[[ GIVEN ENTRIES open ]]

-- ==== Sys2Proof/Certificates/Slice0/Obligations.lean ====
section
/-!
DEFINITION. The statements about this model, for the provers.
-/

open Sys2Proof Sys2Proof.Machine

/-! ## The scalar stream (03) -/

/-- 03, R61-R62: the twenty-five register-to-register results. The operands are the registers as they read, s0 as zero; nothing but
sd and the path's PC changes, and no flag is set. Then the corners: division by zero and of the most negative number, and the bits
that a shift count ignores. -/
def Obligations.RegisterArithmeticGivesTheTableResult : Prop :=
  (∀ d a b : BitVec 6, let word : BitVec 8 → Instr := fun n => decodeScalar (0x00#6 ++ d ++ a ++ b ++ n)
     word 0#8 = .add d a b ∧ word 1#8 = .sub d a b ∧ word 2#8 = .and d a b ∧ word 3#8 = .or d a b ∧
     word 4#8 = .xor d a b ∧ word 5#8 = .shl d a b ∧ word 6#8 = .shr d a b ∧ word 7#8 = .sar d a b ∧
     word 8#8 = .mul d a b ∧ word 9#8 = .mulh d a b ∧ word 10#8 = .mulhu d a b ∧ word 11#8 = .div d a b ∧
     word 12#8 = .divu d a b ∧ word 13#8 = .rem d a b ∧ word 14#8 = .remu d a b ∧ word 15#8 = .min d a b ∧
     word 16#8 = .max d a b ∧ word 17#8 = .minu d a b ∧ word 18#8 = .maxu d a b ∧ word 19#8 = .slt d a b ∧
     word 20#8 = .sltu d a b ∧ word 21#8 = .seq d a b ∧ decodeScalar (0x00#6 ++ d ++ a ++ 0#6 ++ 22#8) = .clz d a ∧
     decodeScalar (0x00#6 ++ d ++ a ++ 0#6 ++ 23#8) = .popc d a ∧ word 24#8 = .andn d a b) ∧
  (∀ (s : State) (d a b : BitVec 6), Safety.settled s [d, a, b] →
     let x := rs s a
     let y := rs s b
     Safety.setsTo (.add d a b) s d (x + y) ∧
     Safety.setsTo (.sub d a b) s d (x - y) ∧
     Safety.setsTo (.and d a b) s d (x &&& y) ∧
     Safety.setsTo (.or d a b) s d (x ||| y) ∧
     Safety.setsTo (.xor d a b) s d (x ^^^ y) ∧
     Safety.setsTo (.shl d a b) s d (x <<< (y.toNat % 64)) ∧
     Safety.setsTo (.shr d a b) s d (x >>> (y.toNat % 64)) ∧
     Safety.setsTo (.sar d a b) s d (x.sshiftRight (y.toNat % 64)) ∧
     Safety.setsTo (.mul d a b) s d (x * y) ∧
     Safety.setsTo (.mulh d a b) s d ((x.signExtend 128 * y.signExtend 128).extractLsb' 64 64) ∧
     Safety.setsTo (.mulhu d a b) s d ((x.zeroExtend 128 * y.zeroExtend 128).extractLsb' 64 64) ∧
     Safety.setsTo (.div d a b) s d (if y = 0#64 then 0xFFFFFFFFFFFFFFFF#64 else x.sdiv y) ∧
     Safety.setsTo (.divu d a b) s d (if y = 0#64 then 0xFFFFFFFFFFFFFFFF#64 else x / y) ∧
     Safety.setsTo (.rem d a b) s d (if y = 0#64 then x else x.srem y) ∧
     Safety.setsTo (.remu d a b) s d (if y = 0#64 then x else x % y) ∧
     Safety.setsTo (.min d a b) s d (if x.toInt ≤ y.toInt then x else y) ∧
     Safety.setsTo (.max d a b) s d (if y.toInt ≤ x.toInt then x else y) ∧
     Safety.setsTo (.minu d a b) s d (if x.toNat ≤ y.toNat then x else y) ∧
     Safety.setsTo (.maxu d a b) s d (if y.toNat ≤ x.toNat then x else y) ∧
     Safety.setsTo (.slt d a b) s d (if x.toInt < y.toInt then 1#64 else 0#64) ∧
     Safety.setsTo (.sltu d a b) s d (if x.toNat < y.toNat then 1#64 else 0#64) ∧
     Safety.setsTo (.seq d a b) s d (if x = y then 1#64 else 0#64) ∧
     Safety.setsTo (.clz d a) s d x.clz ∧
     Safety.setsTo (.popc d a) s d (BitVec.ofNat 64 ((List.range 64).countP (fun i => x.getLsbD i))) ∧
     Safety.setsTo (.andn d a b) s d (x &&& ~~~y)) ∧
  (∀ (s : State) (d a b : BitVec 6), Safety.settled s [d, a, b] →
     (rs s b = 0#64 →
       Safety.setsTo (.div d a b) s d 0xFFFFFFFFFFFFFFFF#64 ∧ Safety.setsTo (.divu d a b) s d 0xFFFFFFFFFFFFFFFF#64 ∧
       Safety.setsTo (.rem d a b) s d (rs s a) ∧ Safety.setsTo (.remu d a b) s d (rs s a)) ∧
     (rs s a = 0x8000000000000000#64 → rs s b = 0xFFFFFFFFFFFFFFFF#64 →
       Safety.setsTo (.div d a b) s d 0x8000000000000000#64 ∧ Safety.setsTo (.rem d a b) s d 0#64) ∧
     (∀ y : W64, y.extractLsb' 0 6 = (rs s b).extractLsb' 0 6 →
       Safety.setsTo (.shl d a b) s d (rs s a <<< (y.extractLsb' 0 6).toNat) ∧
       Safety.setsTo (.shr d a b) s d (rs s a >>> (y.extractLsb' 0 6).toNat) ∧
       Safety.setsTo (.sar d a b) s d ((rs s a).sshiftRight (y.extractLsb' 0 6).toNat)))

[[ GIVEN ENTRIES closed ]]

PROBLEM TO WORK ON >> Each line of the data in which the string "Obligations" appears needs to be copied.

RESPONSE >>
-- ==== Sys2Proof/Certificates/Slice0/Obligations.lean ====
def Obligations.RegisterArithmeticGivesTheTableResult : Prop :=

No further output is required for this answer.